-- What to do --
What lines below contain the word "sdTarget"? Please pull each one out.

-- Provided records --
/-- `bz`, `bnz`, `blz`, `bgez` and `br` complete with their target fixed; a wrong hint bubbles, `br` never does by itself. -/
def Say.BranchesNameTheirTarget : Prop :=
  (∀ (i : Instr) (a : BitVec 6) (h : BitVec 1) (disp : BitVec 13) (p : W64 → Bool) (s : State) (x : W64),
    Say.condRow i = some (a, h, disp, p) → Say.mayStand s.my true → rdS s.my 1 a.toNat = .ok x →
    exec i s = .next (Say.branched s (if p x then some (Say.sdTarget s disp) else none) (p x != (h == 1)))) ∧
  (∀ (h : BitVec 1) (disp : BitVec 13) (s : State), Say.mayStand s.my true →
    exec (.br h disp) s = .next (Say.branched s (some (Say.sdTarget s disp)) false))

/-- `call`, `jr` and `jlr` complete with their target fixed and, for `call` and `jlr`, the return point pending on s55 at latency 1:
the address after the second delay bundle. A jump to a misaligned target traps ALIGN instead (R29, R112, R113). -/
def Say.CallsAndJumpsLinkAndRedirect : Prop :=
  ∀ (s : State), Say.mayStand s.my true →
    let back := nextAddr s s.me (nextAddr s s.me (s.my.flow.npc0 + BitVec.ofNat 64 (4 * s.my.iss.len)))
    (∀ (h : BitVec 1) (disp : BitVec 13), s.free 1 0 55 1 →
      exec (.call h disp) s = .next (Say.branched (s.writeS 55 1 back) (some (Say.sdTarget s disp)) false)) ∧
    (∀ (a : BitVec 6) (x : W64), rdS s.my 1 a.toNat = .ok x → x.toNat % 4 = 0 →
      exec (.jr a) s = .next (Say.branched s (some x) true) ∧
      (s.free 1 0 55 1 → exec (.jlr a) s = .next (Say.branched (s.writeS 55 1 back) (some x) true))) ∧
    (∀ (a : BitVec 6) (x : W64), rdS s.my 1 a.toNat = .ok x → x.toNat % 4 ≠ 0 →
      exec (.jr a) s = .next (takeTrap s { rank := 8, cls := 1, code := 0x0A, tval := x }) ∧
      exec (.jlr a) s = .next (takeTrap s { rank := 8, cls := 1, code := 0x0A, tval := x }))

/-- `loop` and `lexit` (R33, R36, R115, R116): a loop one level inside the innermost, whose body ends within the enclosing one, is opened
at the end of its bundle with the count of its register, or skipped where that is 0; before its body is framed it holds for the framing
time; a loop that breaks those conditions traps ILLEGAL_OP. `lexit` of an active level marks it and every level inside it as finishing at
the end of its bundle, of another it traps. -/
def Say.LoopsOpenSkipAndFinish : Prop :=
  ∀ (s : State), Say.mayStand s.my false →
    (∀ (lv : BitVec 3) (a : BitVec 6) (body : BitVec 11) (x : W64), rdS s.my 1 a.toNat = .ok x →
      let start := s.my.flow.npc0 + BitVec.ofNat 64 (4 * s.my.iss.len)
      let buf := frameBody s body.toNat start
      let words := (buf.map (·.words)).sum
      let ends := bodyEnd start buf
      let ok := lv.toNat = s.my.flow.loops.length ∧ lv.toNat < 6 ∧ body ≠ 0 ∧
        ∀ o, s.my.flow.loops.getLast? = some o → ends.1.toNat ≤ o.last.toNat
      (s.my.flow.framed = false → 0 < words →
        exec (.loop lv a body) s = .next { s with held := some (.framing ((words + 15) / 16)) }) ∧
      (s.my.flow.framed = true ∨ words = 0 →
        (ok → exec (.loop lv a body) s = .next (s.later
          (if x.setWidth 32 = (0 : W32) then .loopSkip ends.2
           else .loopOpen lv.toNat { start := start, last := ends.1, after := ends.2, nbody := body.toNat,
                                     rem := (x.setWidth 32).toNat, iter := 0, finish := false, buf := buf }))) ∧
        (¬ ok → exec (.loop lv a body) s =
          .next (takeTrap s { rank := 7, cls := 1, code := 0x02, tval := BitVec.ofNat 64 (0x21200 + lv.toNat) })))) ∧
    (∀ (lv : BitVec 3),
      (lv.toNat < s.my.flow.loops.length → exec (.lexit lv) s = .next (s.later (.lexit lv.toNat))) ∧
      (s.my.flow.loops.length ≤ lv.toNat → exec (.lexit lv) s =
        .next (takeTrap s { rank := 7, cls := 1, code := 0x02, tval := BitVec.ofNat 64 (0x23200 + lv.toNat) })))

/-- What the end of a bundle makes of `loop` and `lexit` (R33, R36): an opened loop is the innermost, a skipped one is followed by the
bundle after its body, and the levels from the lowest one marked inward are finishing when the loop end is judged. -/
def Say.LoopWordsActAtTheEndOfTheirBundle : Prop :=
  ∀ (c : Ctx),
    (∀ lv l, c.iss.fx = [.loopOpen lv l] → (nextFlow c).loops = (loopEndOf c).2.1 ++ [l]) ∧
    (∀ a, c.iss.fx = [.loopSkip a] → (loopEndOf c).2.2 = none → c.flow.npc1 = 1 → (nextFlow c).npc0 = a) ∧
    (∀ n, c.iss.fx = [.lexit n] → ∀ (i : Nat) (l : LoopLvl), c.flow.loops[i]? = some l →
      (markLoops c)[i]? = some (if n ≤ i then { l with finish := true } else l)) ∧
    (markLoops c).length = c.flow.loops.length ∧
    loopEndOf c = (let e := loopEnd c.flow.npc0 (markLoops c).reverse; (e.1, e.2.1.reverse, e.2.2))

/-- The control words, and whether each is a branch (R31, R37). -/
def Say.controlRow : Instr → Option Bool
  | .bz _ _ _ | .bnz _ _ _ | .blz _ _ _ | .bgez _ _ _ | .br _ _ | .call _ _ | .jr _ | .jlr _ => some true
  | .loop _ _ _ | .lexit _ | .tret | .exit => some false
  | _ => none

/-- A control word in a delay position, and a branch among the last three bundles of an active body, trap DS_BRANCH instead (R31, R37). -/
def Say.ControlWordsTrapWhereTheyMayNotStand : Prop :=
  ∀ (i : Instr) (br : Bool) (s : State), Say.controlRow i = some br →
    (s.my.flow.delay ≠ 0 →
      exec i s = .next (takeTrap s { rank := 4, cls := 1, code := 0x04, tval := s.my.flow.braddr })) ∧
    (∀ l, s.my.flow.delay = 0 → br = true →
      s.my.flow.loops.find? (fun l => ((l.buf.reverse.take 3).map (·.addr)).contains s.my.flow.npc0) = some l →
      exec i s = .next (takeTrap s { rank := 4, cls := 1, code := 0x04, tval := l.last }))

/-- Where the innermost loop ends: the count falls, the strides of the level are added to the address registers that have one,
and the next bundle is the body's first, or the one after it once the count is used up or the level is finishing (R34, R36). -/
def Say.LoopEndsGoBackUntilTheCountIsUsed : Prop :=
  ∀ (c : Ctx) (l : LoopLvl) (outer : List LoopLvl),
    c.flow.loops = outer ++ [l] → l.last = c.flow.npc0 → c.iss.fx = [] → c.iss.br = none → c.flow.npc1 = 1 →
    (l.finish = false → 1 < l.rem →
      (nextFlow c).npc0 = l.start ∧
      (nextFlow c).loops = outer ++ [{ l with rem := l.rem - 1, iter := l.iter + 1 }] ∧
      (loopEndOf c).1 = [outer.length] ∧
      (∀ r, r < 16 → fget 0 c.regs.sa (8 * r + outer.length) ≠ 0 →
        ({ cls := 5, reg := r, kind := 0, delay := 1,
           value := (fget 0 c.regs.ca r + (fget 0 c.regs.sa (8 * r + outer.length)).signExtend 64).setWidth 1024 } : Pend) ∈ loopPends c) ∧
      (∀ p ∈ loopPends c, (p.cls = 5 → fget 0 c.regs.sa (8 * p.reg + outer.length) ≠ 0) ∧
        (p.cls = 6 → fget 0 c.regs.sb (8 * p.reg + outer.length) ≠ 0) ∧ (p.cls = 5 ∨ p.cls = 6))) ∧
    ((l.finish = true ∨ l.rem ≤ 1) → (∀ o ∈ outer, o.last ≠ c.flow.npc0) →
      (nextFlow c).npc0 = l.after ∧ (nextFlow c).loops = outer)

/-- What a hold of a word becomes (R44, R315): the bundle holds, or in a stamped context at program level STAMP_OVERRUN is taken, the
code of the hold in its detail. -/
def Say.holds (s : State) (h : Hold) (code : Nat) : State :=
  if s.my.stamped then takeTrap s { rank := 5, cls := 0, code := 0x10, tval := stampTval s.my code } else { s with held := some h }

/-- `wait`, `frame` and `idle`: `wait` completes when each counter is at or below its immediate, 31 placing no bound, and holds
otherwise; where it waited for a counter to be 0, the context's later accesses read nothing older than its present moment (R276).
`idle` completes once an event has reached the seat, and holds before; `frame` makes FRAME 0 at the end of its bundle's seat cycle, which
otherwise counts it at program level (R117, R128, R129, R315). -/
def Say.WaitsCompleteWhenTheirConditionHolds : Prop :=
  ∀ (s : State),
    (∀ (ld st cp tl : BitVec 5),
      let met := (ld = 31 ∨ s.my.q.ld ≤ ld.toNat) ∧ (st = 31 ∨ s.my.q.st ≤ st.toNat) ∧
        (cp = 31 ∨ s.my.q.cp ≤ cp.toNat) ∧ (tl = 31 ∨ s.my.q.tl ≤ tl.toNat)
      (met → exec (.wait ld st cp tl) s =
        .next (if ld = 0 ∨ st = 0 ∨ cp = 0 ∨ tl = 0 then raiseFloor s s.me (List.range 6) false else s)) ∧
      (¬ met → exec (.wait ld st cp tl) s = .next (Say.holds s .waitCount 2))) ∧
    (∀ (p : Nat), p < 6 → fget 0 (raiseFloor s s.me (List.range 6) false).my.q.floor p = s.ticks) ∧
    (s.my.flow.wake = true → exec .idle s = .next s) ∧
    (s.my.flow.wake = false → exec .idle s = .next (Say.holds s .idle 7)) ∧
    exec .frame s = .next (s.later .frame) ∧
    (∀ old c : Ctx,
      (.frame ∈ old.iss.fx → (seatCycle old c).ctr.frame = 0) ∧
      (.frame ∉ old.iss.fx → (seatCycle old c).ctr.frame = if old.lvl = 0 then old.ctr.frame + 1 else old.ctr.frame))

/-- The no-operation words change nothing (R130, R135, R155, R173, R216). -/
def Say.IdleWordsChangeNothing : Prop :=
  ∀ (s : State) (v : VSlot) (k : CSlot),
    exec .nop s = .next s ∧ exec (.vnop v) s = .next s ∧ exec .mnop s = .next s ∧ exec (.cnop k) s = .next s ∧
    exec .xnop s = .next s

/-- `pref` (R206; form CA): no visible effect, whatever the address and the counters; bits 16:14 are zero, and a word in which they are
not is refused at decode. -/
def Obligations.PrefetchHasNoVisibleEffect : Prop :=
  (∀ (s : State) (k : CSlot) (base : BitVec 4) (disp : BitVec 14), exec (.pref k base disp) s = .next s) ∧
  (∀ (k : CSlot) (base : BitVec 4) (disp : BitVec 14), ∃ wd : W32, encodeWord (.pref k base disp) = some wd ∧
    wd.extractLsb' 21 7 = 0x54 ∧ wd.extractLsb' 17 4 = base ∧ wd.extractLsb' 14 3 = 0 ∧ wd.extractLsb' 0 14 = disp) ∧
  (∀ wd : W32, (wd.extractLsb' 28 3 = 5 ∨ wd.extractLsb' 28 3 = 6) → wd.extractLsb' 21 7 = 0x54 → wd.extractLsb' 14 3 ≠ 0 →
    judgeWord wd = .error 2)

/-- `tret`, `exit` and `fwcall` complete where their rules let them, and ask for their effect at the end of the bundle; below and
above their levels they trap; `tret` and `exit` hold for pending writes, `exit` for arrivals too; `tret` traps TRET_STATE on a saved
STATUS it does not accept, `exit` raises a stored barrier fault (R125 to R127, R168). A hold of `tret` in a stamped context overruns (log
entry 80). -/
def Say.ReturnsAndExitsWaitForTheirBundle : Prop :=
  ∀ (s : State) (service : BitVec 16),
    (Say.mayStand s.my false → s.my.lvl ≠ 0 → s.my.pend = [] →
      (s.my.lvl = 1 → tretOk s.my s.my.sys.estatus = true) → exec .tret s = .next (s.later .tret)) ∧
    (Say.mayStand s.my false → s.my.lvl = 0 → exec .tret s = .next (takeTrap s { rank := 6, cls := 1, code := 0x03, tval := 0 })) ∧
    (Say.mayStand s.my false → s.my.lvl ≠ 0 → s.my.pend ≠ [] → s.my.run.stmp = false →
      exec .tret s = .next { s with held := some .drain }) ∧
    (Say.mayStand s.my false → s.my.lvl ≠ 0 → s.my.pend ≠ [] → s.my.run.stmp = true →
      exec .tret s = .next (takeTrap s { rank := 5, cls := 0, code := 0x10, tval := stampTval s.my 7 })) ∧
    (Say.mayStand s.my false → s.my.lvl = 1 → s.my.pend = [] → tretOk s.my s.my.sys.estatus = false →
      exec .tret s = .next (takeTrap s { rank := 19, cls := 1, code := 0x15, tval := s.my.sys.estatus })) ∧
    (Say.mayStand s.my false → s.my.lvl ≠ 0 →
      exec .exit s = .next (takeTrap s { rank := 7, cls := 1, code := 0x02, tval := 0x27200 })) ∧
    (Say.mayStand s.my false → s.my.lvl = 0 →
      let arrived := ∀ p ∈ s.my.q.lq, ∀ e ∈ p.2, e.st ≠ .reserved
      (¬ arrived → exec .exit s = .next (Say.holds s .other 7)) ∧
      (arrived → s.my.pend ≠ [] → exec .exit s = .next (Say.holds s .drain 7)) ∧
      (arrived → s.my.pend = [] →
        (∀ f, s.my.barFault = some f → exec .exit s = .next (takeTrap s { rank := 16, cls := 1, code := 0x16, tval := f })) ∧
        (s.my.barFault = none → exec .exit s = .next (s.later .exit)))) ∧
    (s.my.lvl ≠ 2 → exec (.fwcall service) s = .next (s.later (.fwcall (service.setWidth 64)))) ∧
    (s.my.lvl = 2 → exec (.fwcall service) s = .next (takeTrap s { rank := 7, cls := 1, code := 0x02, tval := 0x26200 }))

/-- The saved STATUS that `tret` accepts, and what the end of its bundle restores (R125): the STATUS and the chain saved for the level, the level's own pending writes
being over; the frozen writes of the resumed level are then its pending writes again. -/
def Say.ReturnRestoresStatusAndChain : Prop :=
  (∀ (c : Ctx) (st : W64), tretOk c st = true ↔
    (st.toNat < 128 ∧ st.getLsbD 2 = false ∧ st.toNat % 4 < c.sys.status.toNat % 4 ∧
     st.getLsbD 3 = c.run.det ∧ st.getLsbD 4 = c.run.stmp ∧ st.getLsbD 5 = c.run.pre)) ∧
  (∀ (c : Ctx), c.lvl = 1 ∨ c.lvl = 2 →
    let st := if c.lvl = 1 then c.sys.estatus else c.sys.fstatus
    tretOk c st = true →
    (returnLevel c).sys = { c.sys with status := st } ∧
    (returnLevel c).flow.npc0 = (if c.lvl = 1 then c.sys.epc0 else c.sys.fepc0) ∧
    (returnLevel c).flow.npc1 = (if c.lvl = 1 then c.sys.epc1 else c.sys.fepc1) ∧
    (returnLevel c).flow.npc2 = (if c.lvl = 1 then c.sys.epc2 else c.sys.fepc2) ∧
    (returnLevel c).lvl < c.lvl ∧
    (returnLevel c).pend = (if st.toNat % 4 = 0 then c.flow.pend0 else c.flow.pend1))

/-- What the end of the bundle makes of `exit` and `fwcall` (R40, R126, R127, R305): `exit` empties the queues and the spill map, ends
the loops and the chain, and moves the walker to its next step, counted completed, or ends a spawned context; `fwcall` enters firmware
level with its service in FVAL, FCAUSE 0, and the chain after its bundle saved. -/
def Say.ExitEndsTheStepAndFwcallEntersFirmware : Prop :=
  (∀ (s : State), controlFx s [.exit] = endStep s s.me ∧ ∃ d : Ctx,
    d.regs = (landAll s.my).regs ∧ d.pend = [] ∧ d.sys = s.my.sys ∧ d.ctr = s.my.ctr ∧
    d.q = { s.my.q with lq := [], sq := [], defer := [], spill := [] } ∧
    d.flow.loops = [] ∧ d.flow.npc1 = 1 ∧ d.flow.npc2 = 1 ∧ d.flow.delay = 0 ∧
    (s.my.run.spawned = true →
      d.run = { s.my.run with ending := true } ∧ d.flow.npc0 = s.my.flow.npc0 ∧ endStep s s.me = s.setMy d) ∧
    (s.my.run.spawned = false →
      d.run = { s.my.run with cur := s.my.run.cur + 1, wst := if s.my.run.cur + 1 < s.my.run.hi then .enter else .none } ∧
      d.flow.npc0 = (s.launch s.my.run.launch).rec_.entry ∧
      endStep s s.me = placeSteps (doneUnits (s.setMy d) s.my.run.launch 1))) ∧
  (∀ (s : State) (service : W64), controlFx s [.fwcall service] = s.setMy (enterCall s.my service)) ∧
  (∀ (c : Ctx) (service : W64),
    (enterCall c service).sys = { c.sys with
      status := (c.sys.status &&& ~~~3) ||| 2, fstatus := c.sys.status, fcause := 0, fval := service,
      fepc0 := c.flow.npc0, fepc1 := c.flow.npc1, fepc2 := c.flow.npc2 } ∧
    (enterCall c service).lvl = 2 ∧ (enterCall c service).flow.npc0 = c.sys.ftvec ∧
    (enterCall c service).flow.npc1 = 1 ∧ (enterCall c service).flow.npc2 = 1 ∧ (enterCall c service).regs = c.regs)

-- Result of this task --
    exec i s = .next (Say.branched s (if p x then some (Say.sdTarget s disp) else none) (p x != (h == 1)))) ∧
    exec (.br h disp) s = .next (Say.branched s (some (Say.sdTarget s disp)) false))
      exec (.call h disp) s = .next (Say.branched (s.writeS 55 1 back) (some (Say.sdTarget s disp)) false)) ∧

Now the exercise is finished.